-- ==== Sys2Proof/Tests/Slice0.lean ====
section
/-! SUPPORT. Tests on fixed values. Expected values are those of `spec/95_test_vectors.md` (its section
number stands at each test) or worked by hand from the rule named; none is the model's own answer. -/

namespace Sys2Proof.Machine

set_option Elab.async false

/-! ## Helpers -/

/-- A small well-formed configuration: period 64, `N_HIGH` = 64, `N_LOW` = 16, `K` = 2. -/
def small : Config :=
  { Config.default with
    mHigh := 6, mLow := 4, k := 2, magShift := 2, logPeriod := 6
    sineTable := (List.range 64).map (fun i => sineDefault.getD (16 * i) 0)
    lowBandMap := [1, 2, 3, 4, 5, 7], expGrowth := 66596 }

/-- A capture-only configuration (`00_scope.md` R10): sides and ring of 4, `DC_SHIFT` = 0. -/
def tiny : Config :=
  { Config.default with
    mHigh := 2, mLow := 2, k := 2, dcShift := 0, logPeriod := 2
    sineTable := [0, 32767, 0, -32767] }

/-- The state an operation leads to. -/
def nextOf : Answer → Option State
  | .next t => some t
  | .fault _ => none
  | .refused _ => none

/-- The fault an operation ends in. -/
def faultOf : Answer → Option Fault
  | .fault f => some f
  | .next _ => none
  | .refused _ => none

/-- The refusal an operation ends in. -/
def refusalOf : Answer → Option Refusal
  | .refused r => some r
  | .next _ => none
  | .fault _ => none

/-- What a field is after one operation. -/
def getAfter {α : Type} (f : State → α) (i : Instr) (s : State) : Option α := (nextOf (exec i s)).map f

/-- The result record of one operation. -/
def resultOf (i : Instr) (s : State) : Option Result := getAfter (fun t => t.result) i s

/-- The transaction registers and the command stream, in the order of the rows of 2.6. -/
structure BusView where
  mode : Mode
  irqen : BitVec 4
  dmaCnt : BitVec 3
  dmaTcif : Bool
  commands : List Command
  deriving DecidableEq, Repr

/-- The same after one operation. -/
def busAfter (i : Instr) (s : State) : Option BusView :=
  getAfter (fun t => ⟨t.mode, t.irqen, t.dmaCnt, t.dmaTcif, t.commands⟩) i s

/-- A state in the middle of a transaction. -/
def bus (m : Mode) (e : BitVec 4) (n : BitVec 3) (f : Bool) : State :=
  (State.reset.setBus m e).setDma n f

/-- A state of the small configuration that owns a frame. -/
def owned : State := { State.resetWith small with own := true }

/-- The small configuration with an external transform that states one value for each length the analysis
uses: zeros go to -32768 in both parts of bin 0 and zeros elsewhere. -/
def overflowing : Config :=
  let row (m : Nat) : FftRow :=
    { m := m, inv := false, re := List.replicate (2 ^ m) 0, im := List.replicate (2 ^ m) 0
      outRe := -32768 :: List.replicate (2 ^ m - 1) 0
      outIm := -32768 :: List.replicate (2 ^ m - 1) 0, scale := 0 }
  { small with transform := .external 64 [row 4, row 6] }

/-- A state of that configuration that owns a frame. -/
def ownedOverflowing : State := { State.resetWith overflowing with own := true }

/-- A reset state with one request presented. -/
def asked (r : Request) : State := State.reset.setInbox [.request r]

/-! ## Well-formedness: an ill-formed term for each check -/

theorem test_encodable_refuses_short_array : (Instr.fft 1 false [0, 0] [0]).encodable = false := by
  decide

theorem test_fftLegal_refuses_m0 : fftLegal small 0 [0] [0] = false := by decide

theorem test_fftLegal_refuses_longer_than_period :
    fftLegal tiny 3 [0, 0, 0, 0, 0, 0, 0, 0] [0, 0, 0, 0, 0, 0, 0, 0] = false := by decide

theorem test_sampleLegal_refuses_bit12 :
    sampleLegal small 4096 ⟨0, 0, 0, 0, 0, 0⟩ = false
    ∧ sampleLegal small 0 ⟨0, 0, 0, 0, 0, 4096⟩ = false := by decide

theorem test_wellFormed_refuses :
    (Instr.sample 4096 ⟨0, 0, 0, 0, 0, 0⟩).wellFormed small = false
    ∧ (Instr.fft 0 false [0] [0]).wellFormed small = false := by decide

theorem test_configOk_accepts :
    configOk Config.default = true ∧ anloOk Config.default = true ∧ anhiOk Config.default = true := by
  decide +kernel

theorem test_small_accepted :
    configOk small = true ∧ anloOk small = true ∧ anhiOk small = true ∧ configOk tiny = true := by
  decide +kernel

theorem test_configOk_refuses :
    configOk { tiny with k := 0 } = false ∧ configOk { tiny with rawBits := 16 } = false
    ∧ configOk { tiny with expGrowth := 0x10000 } = false
    ∧ configOk { tiny with windowShift := 32 } = false ∧ configOk { tiny with accAutoinc := 3 } = false
    ∧ configOk { tiny with sineTable := [0] } = false ∧ configOk { tiny with mHigh := 3 } = false := by
  decide +kernel

theorem test_anloOk_refuses :
    anloOk { small with lowBandMap := [1, 2, 3, 5, 5, 7] } = false
    ∧ anloOk { small with lowBandMap := [1, 2, 3, 4, 5, 8] } = false := by decide +kernel

/-- 2.4: 0x18000 gives 11 boundaries for half-length 128. -/
theorem test_anhiOk_refuses :
    anhiOk { Config.default with expGrowth := 0x18000 } = false := by decide +kernel

/-- R9 bounds neither `WINDOW_SHIFT` from below nor `SAMPLE_RATE` from above: ANLO and ANHI run, the window
at shift 14 is 4095 * 32767 / 2^14 = 8189, and bin 31 of 64 at 131073 Hz is 63488. -/
theorem test_wide_configurations_run :
    getAfter (fun t => t.energyLo) .anlo { owned with cfg := { small with windowShift := 14 } } = some 0
    ∧ windowElement { small with windowShift := 14 } 16 8 4095 = 8189
    ∧ getAfter (fun t => t.peakIdx) .anhi { owned with cfg := { small with sampleRate := 131073 } }
        = some 1
    ∧ peakHertz { small with sampleRate := 131073 } 31 = 63488 := by decide +kernel

/-! ## Decoding: words written out from `30_encoding.md` R91 and R93 -/

theorem test_decode_isqrt : decode ⟨.au, 0x00, [0x11, 0, 0, 0], [], []⟩ = .ok (.isqrt 17) := by
  decide

theorem test_decode_isqrt_high_byte :
    decode ⟨.au, 0x00, [0x00, 0x00, 0xFE, 0xFF], [], []⟩ = .ok (.isqrt 0xFFFE0000) := by decide

theorem test_decode_fsqrt :
    decode ⟨.au, 0x01, [0x0A, 0, 0, 0x80], [], []⟩ = .ok (.fsqrt 0x8000000A) := by decide

theorem test_decode_fft :
    decode ⟨.au, 0x02, [0x01, 0x01], [1, 2], [3, 4]⟩ = .ok (.fft 1 true [1, 2] [3, 4])
    ∧ decode ⟨.au, 0x02, [0x01, 0x00], [1, 2], [3, 4]⟩ = .ok (.fft 1 false [1, 2] [3, 4]) := by
  decide

theorem test_decode_sample :
    decode ⟨.cap, 0x10, [0xFF, 0x0F, 1, 0, 2, 0, 3, 0, 4, 0, 5, 0, 0, 0x08], [], []⟩
      = .ok (.sample 4095 ⟨1, 2, 3, 4, 5, 2048⟩) := by decide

______

**TASK GOAL**:
Please copy every line of the material exactly.

**COMPLETED TASK**:
-- ==== Sys2Proof/Tests/Slice0.lean ====
section
/-! SUPPORT. Tests on fixed values. Expected values are those of `spec/95_test_vectors.md` (its section
number stands at each test) or worked by hand from the rule named; none is the model's own answer. -/

namespace Sys2Proof.Machine

set_option Elab.async false

/-! ## Helpers -/

/-- A small well-formed configuration: period 64, `N_HIGH` = 64, `N_LOW` = 16, `K` = 2. -/
def small : Config :=
  { Config.default with
    mHigh := 6, mLow := 4, k := 2, magShift := 2, logPeriod := 6
    sineTable := (List.range 64).map (fun i => sineDefault.getD (16 * i) 0)
    lowBandMap := [1, 2, 3, 4, 5, 7], expGrowth := 66596 }

/-- A capture-only configuration (`00_scope.md` R10): sides and ring of 4, `DC_SHIFT` = 0. -/
def tiny : Config :=
  { Config.default with
    mHigh := 2, mLow := 2, k := 2, dcShift := 0, logPeriod := 2
    sineTable := [0, 32767, 0, -32767] }

/-- The state an operation leads to. -/
def nextOf : Answer → Option State
  | .next t => some t
  | .fault _ => none
  | .refused _ => none

/-- The fault an operation ends in. -/
def faultOf : Answer → Option Fault
  | .fault f => some f
  | .next _ => none
  | .refused _ => none

/-- The refusal an operation ends in. -/
def refusalOf : Answer → Option Refusal
  | .refused r => some r
  | .next _ => none
  | .fault _ => none

/-- What a field is after one operation. -/
def getAfter {α : Type} (f : State → α) (i : Instr) (s : State) : Option α := (nextOf (exec i s)).map f

/-- The result record of one operation. -/
def resultOf (i : Instr) (s : State) : Option Result := getAfter (fun t => t.result) i s

/-- The transaction registers and the command stream, in the order of the rows of 2.6. -/
structure BusView where
  mode : Mode
  irqen : BitVec 4
  dmaCnt : BitVec 3
  dmaTcif : Bool
  commands : List Command
  deriving DecidableEq, Repr

/-- The same after one operation. -/
def busAfter (i : Instr) (s : State) : Option BusView :=
  getAfter (fun t => ⟨t.mode, t.irqen, t.dmaCnt, t.dmaTcif, t.commands⟩) i s

/-- A state in the middle of a transaction. -/
def bus (m : Mode) (e : BitVec 4) (n : BitVec 3) (f : Bool) : State :=
  (State.reset.setBus m e).setDma n f

/-- A state of the small configuration that owns a frame. -/
def owned : State := { State.resetWith small with own := true }

/-- The small configuration with an external transform that states one value for each length the analysis
uses: zeros go to -32768 in both parts of bin 0 and zeros elsewhere. -/
def overflowing : Config :=
  let row (m : Nat) : FftRow :=
    { m := m, inv := false, re := List.replicate (2 ^ m) 0, im := List.replicate (2 ^ m) 0
      outRe := -32768 :: List.replicate (2 ^ m - 1) 0
      outIm := -32768 :: List.replicate (2 ^ m - 1) 0, scale := 0 }
  { small with transform := .external 64 [row 4, row 6] }

/-- A state of that configuration that owns a frame. -/
def ownedOverflowing : State := { State.resetWith overflowing with own := true }

/-- A reset state with one request presented. -/
def asked (r : Request) : State := State.reset.setInbox [.request r]

/-! ## Well-formedness: an ill-formed term for each check -/

theorem test_encodable_refuses_short_array : (Instr.fft 1 false [0, 0] [0]).encodable = false := by
  decide

theorem test_fftLegal_refuses_m0 : fftLegal small 0 [0] [0] = false := by decide

theorem test_fftLegal_refuses_longer_than_period :
    fftLegal tiny 3 [0, 0, 0, 0, 0, 0, 0, 0] [0, 0, 0, 0, 0, 0, 0, 0] = false := by decide

theorem test_sampleLegal_refuses_bit12 :
    sampleLegal small 4096 ⟨0, 0, 0, 0, 0, 0⟩ = false
    ∧ sampleLegal small 0 ⟨0, 0, 0, 0, 0, 4096⟩ = false := by decide

theorem test_wellFormed_refuses :
    (Instr.sample 4096 ⟨0, 0, 0, 0, 0, 0⟩).wellFormed small = false
    ∧ (Instr.fft 0 false [0] [0]).wellFormed small = false := by decide

theorem test_configOk_accepts :
    configOk Config.default = true ∧ anloOk Config.default = true ∧ anhiOk Config.default = true := by
  decide +kernel

theorem test_small_accepted :
    configOk small = true ∧ anloOk small = true ∧ anhiOk small = true ∧ configOk tiny = true := by
  decide +kernel

theorem test_configOk_refuses :
    configOk { tiny with k := 0 } = false ∧ configOk { tiny with rawBits := 16 } = false
    ∧ configOk { tiny with expGrowth := 0x10000 } = false
    ∧ configOk { tiny with windowShift := 32 } = false ∧ configOk { tiny with accAutoinc := 3 } = false
    ∧ configOk { tiny with sineTable := [0] } = false ∧ configOk { tiny with mHigh := 3 } = false := by
  decide +kernel

theorem test_anloOk_refuses :
    anloOk { small with lowBandMap := [1, 2, 3, 5, 5, 7] } = false
    ∧ anloOk { small with lowBandMap := [1, 2, 3, 4, 5, 8] } = false := by decide +kernel

/-- 2.4: 0x18000 gives 11 boundaries for half-length 128. -/
theorem test_anhiOk_refuses :
    anhiOk { Config.default with expGrowth := 0x18000 } = false := by decide +kernel

/-- R9 bounds neither `WINDOW_SHIFT` from below nor `SAMPLE_RATE` from above: ANLO and ANHI run, the window
at shift 14 is 4095 * 32767 / 2^14 = 8189, and bin 31 of 64 at 131073 Hz is 63488. -/
theorem test_wide_configurations_run :
    getAfter (fun t => t.energyLo) .anlo { owned with cfg := { small with windowShift := 14 } } = some 0
    ∧ windowElement { small with windowShift := 14 } 16 8 4095 = 8189
    ∧ getAfter (fun t => t.peakIdx) .anhi { owned with cfg := { small with sampleRate := 131073 } }
        = some 1
    ∧ peakHertz { small with sampleRate := 131073 } 31 = 63488 := by decide +kernel

/-! ## Decoding: words written out from `30_encoding.md` R91 and R93 -/

theorem test_decode_isqrt : decode ⟨.au, 0x00, [0x11, 0, 0, 0], [], []⟩ = .ok (.isqrt 17) := by
  decide

theorem test_decode_isqrt_high_byte :
    decode ⟨.au, 0x00, [0x00, 0x00, 0xFE, 0xFF], [], []⟩ = .ok (.isqrt 0xFFFE0000) := by decide

theorem test_decode_fsqrt :
    decode ⟨.au, 0x01, [0x0A, 0, 0, 0x80], [], []⟩ = .ok (.fsqrt 0x8000000A) := by decide

theorem test_decode_fft :
    decode ⟨.au, 0x02, [0x01, 0x01], [1, 2], [3, 4]⟩ = .ok (.fft 1 true [1, 2] [3, 4])
    ∧ decode ⟨.au, 0x02, [0x01, 0x00], [1, 2], [3, 4]⟩ = .ok (.fft 1 false [1, 2] [3, 4]) := by
  decide

theorem test_decode_sample :
    decode ⟨.cap, 0x10, [0xFF, 0x0F, 1, 0, 2, 0, 3, 0, 4, 0, 5, 0, 0, 0x08], [], []⟩
      = .ok (.sample 4095 ⟨1, 2, 3, 4, 5, 2048⟩) := by decide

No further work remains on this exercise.